Good point. However, "problems" here are machine checks, right? Not VM
entry with invalid control field(s).

> That said, KVM's de facto ABI is that VMX instructions get PCI Bus Error semantics
> on accesses KVM can't handle, and it's just as easy to skip the consistency check.
> Since a read of 0xff guarantees the vTPR >= TPR_THRESHOLD, the check will pass
> regardless of TPR_THRESHOLD.

Hmmm...Is that an erratum? :)

> So, other than my stubbornness :-D, there's no reason to deliberately fail the
> check if KVM can't read memory. I'll go with this for v2:
>
> gpa_t vtpr_gpa = vmcs12->virtual_apic_page_addr + APIC_TASKPRI;
> u32 vtpr;
>
> if (!nested_cpu_has(vmcs12, CPU_BASED_TPR_SHADOW))
> return 0;
>
> if (CC(!page_address_valid(vcpu, vmcs12->virtual_apic_page_addr)))
> return -EINVAL;
>
> if (CC(!nested_cpu_has_vid(vmcs12) && vmcs12->tpr_threshold >> 4))
> return -EINVAL;
>
> /*
> * Do the illegal vTPR vs. TPR Threshold consistency check if and only
> * if KVM is configured to WARN on missed consistency checks, otherwise
> * it's a waste of time. KVM needs to rely on hardware to fully detect
> * an illegal combination due to the vTPR being writable by L1 at all
> * times (it's an in-memory value, not a VMCS field). I.e. even if the
> * check passes now, it might fail at the actual VM-Enter.
> *
> * If reading guest memory fails, skip the check as KVM's de facto ABI
> * for VMX instruction accesses to non-existent memory is to provide
> * PCI Bus Error semantics (reads return 0xFFs), in which case the vTPR
> * is guaranteed to greater than or equal to the threshold.
> *
> * Note!

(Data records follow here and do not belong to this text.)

-- ==== Sys2Proof/Machine/Dispatch.lean ====
section
/-! DEFINITION. The dispatch of a command to its meaning: one arm per constructor of `Instr`, in the order of the
opcode table. -/

namespace Sys2Proof.Machine
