-- ==== Sys2Proof/Machine/Step.lean ====
section
/-! DEFINITION. One step of the block: the command at the front of the queue takes effect; with no command waiting, one
2 ns cycle of the time clock passes (R183; log entry 15). -/

namespace Sys2Proof.Machine

/-- The block with nothing commanded: one cycle of the time clock (R183). DESIGN CHOICE: log entry 15. -/
def State.idle (s : State) : State := { s with dev := s.dev.advance (2 * oneNs) }

/-- One step: the front command with the queue's rest, or an idle cycle. DESIGN CHOICE: log entry 15.
DESIGN CHOICE: log entry 72. -/
def step (s : State) : Host.Outcome State Fault Refusal :=
  match s.pending with
  | [] => .next s.idle
  | c :: rest => exec c { s with pending := rest }

/-- The state with the command a table word spells at the front of its queue; unchanged where it spells none. -/
def State.withFetchWord (s : State) (nbits w : Nat) : State :=
  match decodeTableWord nbits w with
  | some c => { s with pending := c :: s.pending }
  | none => s

end Sys2Proof.Machine
end

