/-! ## Firmware trust, identity and debug -/

/-- The security commands (R796, R797, R804 to R806, R808, R810, R813 to R818): reports; operations that take their place at
the crypto block; a fresh challenge, which
a package reset and every unlock attempt clear (R816); what the block leaves when it is done; the debug port's IDCODE and a read
of memory under its scope. -/
def Obligations.SecurityCommandsAct : Prop :=
  ∀ (s : State) (ch : Fin 8) (r : Request),
    (s.holds ch 0x1000 r → Reports (.secStatus ch) s ch r (fun p => fieldAt p 0 4 = s.dev.secState % 2 ^ 32 ∧
      fieldAt p 4 1 = s.dev.sec.secVer % 256 ∧ fieldAt p 8 4 = s.dev.sec.imgVer % 2 ^ 32 ∧
      p.drop 12 = s.dev.sec.fwDigest ++ s.dev.sec.cfgDigest ++ s.dev.sec.defectDigest)) ∧
    (s.holds ch 0x1001 r → Reports (.idInfo ch) s ch r (fun p => p = leBytes 8 s.dev.fuse.serial.toNat ++
      s.dev.fuse.idRsaN ++ rsaE ++ s.dev.fuse.idSlhPk ++ sha384 (s.dev.fuse.idRsaN ++ rsaE) ++
      sha384 s.dev.fuse.idSlhPk)) ∧
    (s.holds ch 0x1002 r → s.dev.boot.ready = true → (s.dev.sec.ops.filter (·.isAttest)).length < 4 →
      s.dev.mbx.handles.length < 256 → Accepts (.attest ch) s ch (fun h t => t.mem = s.mem ∧
        t.dev.sec = { s.dev.sec with
          ops := s.dev.sec.ops ++ [.attest h (s.dev.reportHead r.body)], reportSeq := s.dev.sec.reportSeq + 1 })) ∧
    (∀ b, s.holds ch 0x1003 r → s.dev.boot.ready = true → s.dev.hostRange (r.u 0 4) (r.u 8 8) 12 = true →
      s.dev.trustBusy = false → s.dev.buf (r.u 0 4) = some b → b.lost = false → s.dev.bufHeld (r.u 0 4) b = false →
      s.dev.mbx.handles.length < 256 → Accepts (.fwUpdate ch) s ch (fun h t => t.mem = s.mem ∧
        t.dev.sec.ops = s.dev.sec.ops ++ [.update h (r.u 0 4) (r.u 8 8) (r.u 16 2)])) ∧
    (s.holds ch 0x1004 r → s.dev.trustBusy = false → s.dev.hot = false → s.dev.mbx.handles.length < 256 →
      Accepts (.secRollback ch) s ch (fun h t => t.mem = s.mem ∧ t.dev.sec.ops = s.dev.sec.ops ++ [.rollback h])) ∧
    (s.holds ch 0x1005 r → s.dev.boot.ready = true → s.dev.recordIn (r.u 0 4) (r.u 8 8) 16672 = true →
      s.dev.trustBusy = false → s.dev.hot = false → s.dev.mbx.handles.length < 256 →
      Accepts (.secRevoke ch) s ch (fun h t => t.mem = s.mem ∧
        t.dev.sec.ops = s.dev.sec.ops ++ [.revoke h (r.u 0 4) (r.u 8 8)])) ∧
    (s.holds ch 0x1006 r → s.dev.sec.health = false → ∃ c, exec (.debugChallenge ch) s = .next (s.answered ch r
      { s.dev.tickFree with sec := { s.dev.sec with challenge := some c } } (okWith c)) ∧ c.length = 32) ∧
    (s.holds ch 0x1007 r → s.dev.boot.ready = true → s.dev.recordIn (r.u 0 4) (r.u 8 8) 17120 = true →
      s.dev.trustBusy = false → s.dev.mbx.handles.length < 256 → Accepts (.debugUnlock ch) s ch (fun h t =>
        t.mem = s.mem ∧ t.dev.sec.ops = s.dev.sec.ops ++ [.unlock h (r.u 0 4) (r.u 8 8)])) ∧
    (∀ fail o os, s.dev.sec.ops = o :: os → Completes (.cryptoOpDone fail) s (fun t => t.dev.sec.ops = os ∧
      (∀ h buf off, o = .unlock h buf off → t.dev.sec.challenge = none))) ∧
    s.packageReset.dev.sec.challenge = none ∧
    (∀ fail h head os x, s.dev.sec.ops = .attest h head :: os → s.dev.mbx.handles.look h = some x → x.final = none →
      Completes (.cryptoOpDone fail) s (fun t => t.mem = s.mem ∧
        t.dev.ended h = some (if x.cancel = true then 0x31 else if s.dev.sec.health = true then 0x30 else 0))) ∧
    (∀ h os x, s.dev.sec.ops = .rollback h :: os → s.dev.mbx.handles.look h = some x → x.final = none →
      x.cancel = false → Completes (.cryptoOpDone none) s (fun t => t.mem = s.mem ∧ t.dev.ended h = some 0 ∧
        ∀ i, s.dev.fuse.rollbackCount ≤ i → i < s.dev.sec.secVer → t.dev.fuse.rollback.look i = some 7)) ∧
    exec .healthTestFailure s = .next (s.withDev { s.dev with sec := { s.dev.sec with health := true } }) ∧
    exec (.debugTapInstruction .idcode) s =
      .next (s.withDev { s.dev with sec := { s.dev.sec with tapOut := [0x3D#8, 0x1A#8, 0x60#8, 0x08#8] } }) ∧
    (∀ pa n, s.dev.scopes.getLsbD 1 = true → s.dev.accessError pa n false = none →
      exec (.debugTapInstruction (.memRead pa n)) s =
        .next (s.withDev { s.dev with sec := { s.dev.sec with tapOut := s.mem.lp.readAll 0#8 pa n } }))

/-! ## What each command leaves alone -/

/-- Resets, the bus, registers, bring-up and the mailbox's own commands (R85, R96, R110, R136 to R158): what each may change of
the parts of the machine, everything else being as it was; no reset and no register write changes fuses or flash. -/
def Obligations.BusAndBootLeaveTheRest : Prop :=
  (∀ c ∈ ([.powerOnReset, .packageResetAssert, .supplyUndervoltage, .targetResetPattern] : List Instr), Leaves c
      [.fuse, .flash]) ∧
  (∀ addr, Leaves (.i3cAddressWrite addr) [.fuse, .flash]) ∧
  (∀ m, Leaves (.i3cMalformedTransfer m) [.fuse, .flash]) ∧
  (∀ addr words, Leaves (.registerWrite addr words) [.fuse, .flash]) ∧
  (∀ offset words, Leaves (.bootFwwinWrite offset words) [.fuse, .flash]) ∧
  (∀ key, Leaves (.bootReset key) [.fuse, .flash]) ∧
  Keeps .packageResetRelease [.pkg, .i3c] ∧
  Keeps .hotJoinRequest [.i3c, .diag, .time] ∧
  (∀ c ∈ ([.enec, .disec, .rstdaa, .getmwl, .getmrl, .getpid, .getbcr, .getdcr, .getstatus, .getcaps, .enthdr0,
      .hdrExit] : List Instr), Keeps c [.i3c]) ∧
  (∀ addr, Keeps (.entdaa addr) [.i3c]) ∧
  (∀ addr, Keeps (.setdasa addr) [.i3c]) ∧
  (∀ addr, Keeps (.setnewda addr) [.i3c]) ∧
  (∀ len, Keeps (.setmwl len) [.i3c]) ∧
  (∀ len, Keeps (.setmrl len) [.i3c]) ∧
  (∀ action, Keeps (.rstact action) [.i3c]) ∧
  (∀ code, Keeps (.unsupportedCcc code) [.evt]) ∧
  (∀ mode, Keeps (.enthdrUnsupported mode) [.i3c, .evt]) ∧
  (∀ acked, Keeps (.ibiSend acked) [.i3c, .evt]) ∧
  (∀ value, Keeps (.evtVlogIdxWrite value) [.i3c, .evt]) ∧
  (∀ value, Keeps (.evtFlogIdxWrite value) [.i3c, .evt]) ∧
  (∀ words, Keeps (.rcRegisterRead words) [.i3c, .evt, .diag, .time]) ∧
  (∀ words, Keeps (.readOutsideWindow words) [.i3c, .evt, .diag, .time]) ∧
  (∀ c ∈ ([.ident, .fuseLoad, .train, .fwLoad, .fwVerify, .ready] : List Instr), Keeps c [.boot, .view, .i3c, .evt,
      .pwr, .sec, .lp]) ∧
  (∀ finds, Keeps (.sweep finds) [.boot, .view, .i3c, .evt, .pwr, .sec, .lp]) ∧
  (∀ outcome, Keeps (.clocks outcome) [.boot, .view, .i3c, .evt, .pwr, .sec, .lp]) ∧
  (∀ reported, Keeps (.fwStart reported) [.boot, .view, .i3c, .evt, .pwr, .sec, .lp]) ∧
  (∀ engines units, Keeps (.kat engines units) [.boot, .view, .i3c, .evt, .pwr, .sec, .lp]) ∧
  (∀ item status density, Keeps (.trainItemEnd item status density) [.boot, .view, .memsys, .lp]) ∧
  (∀ c ∈ ([.loadIdle, .stepTimeout] : List Instr), Keeps c [.boot, .evt, .diag, .time]) ∧
  Leaves .bootStepEnd [.fuse, .pkg, .view, .i3c, .pwr, .units, .clusters, .sfe, .st, .lp, .sram, .flash] ∧
  (∀ value, Keeps (.evtRingRdWrite value) [.i3c, .evt, .mbx, .jobs]) ∧
  (∀ c ∈ ([.latch, .onPps] : List Instr), Keeps c [.i3c, .evt, .time]) ∧
  (∀ ch, Keeps (.flush ch) [.i3c, .evt, .mbx]) ∧
  (∀ ch value, Keeps (.mbxDoorbell ch value) [.i3c, .evt, .mbx]) ∧
  (∀ ch, Keeps (.mbxResponseFormed ch) [.evt, .mbx]) ∧
  Keeps .diagLatch [.evt, .mbx] ∧
  (∀ ch, ∀ c ∈ ([.nop ch, .handleQuery ch, .resultGet ch, .handleList ch, .diagCollect ch] : List Instr), Keeps c
      [.evt, .mbx, .sec]) ∧
  (∀ ch, Leaves (.handleCancel ch) [.fuse, .pkg, .boot, .view, .i3c, .time, .tim, .pwr, .ing, .free, .sram, .flash])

Deliberately use the VM-scoped API when reading guest memory,
> * to ensure the read doesn't hit SMRAM when restoring L2 state on RSM,
> * and only perform the check when in KVM_RUN, to avoid a false failure
> * if userspace hasn't yet configured memslots during state restore.
> */

I really wish that KVM dictated the save and restore sequences. :/

> if (warn_on_missed_cc && vcpu->wants_to_run &&
> nested_cpu_has(vmcs12, CPU_BASED_TPR_SHADOW) &&
> !nested_cpu_has_vid(vmcs12) &&
> !nested_cpu_has2(vmcs12, SECONDARY_EXEC_VIRTUALIZE_APIC_ACCESSES) &&
> !kvm_read_guest(vcpu->kvm, vtpr_gpa, &vtpr, sizeof(vtpr)) &&
> CC((vmcs12->tpr_threshold & GENMASK(3, 0)) > ((vtpr >> 4) & GENMASK(3, 0))))
> return -EINVAL;
>
> return 0;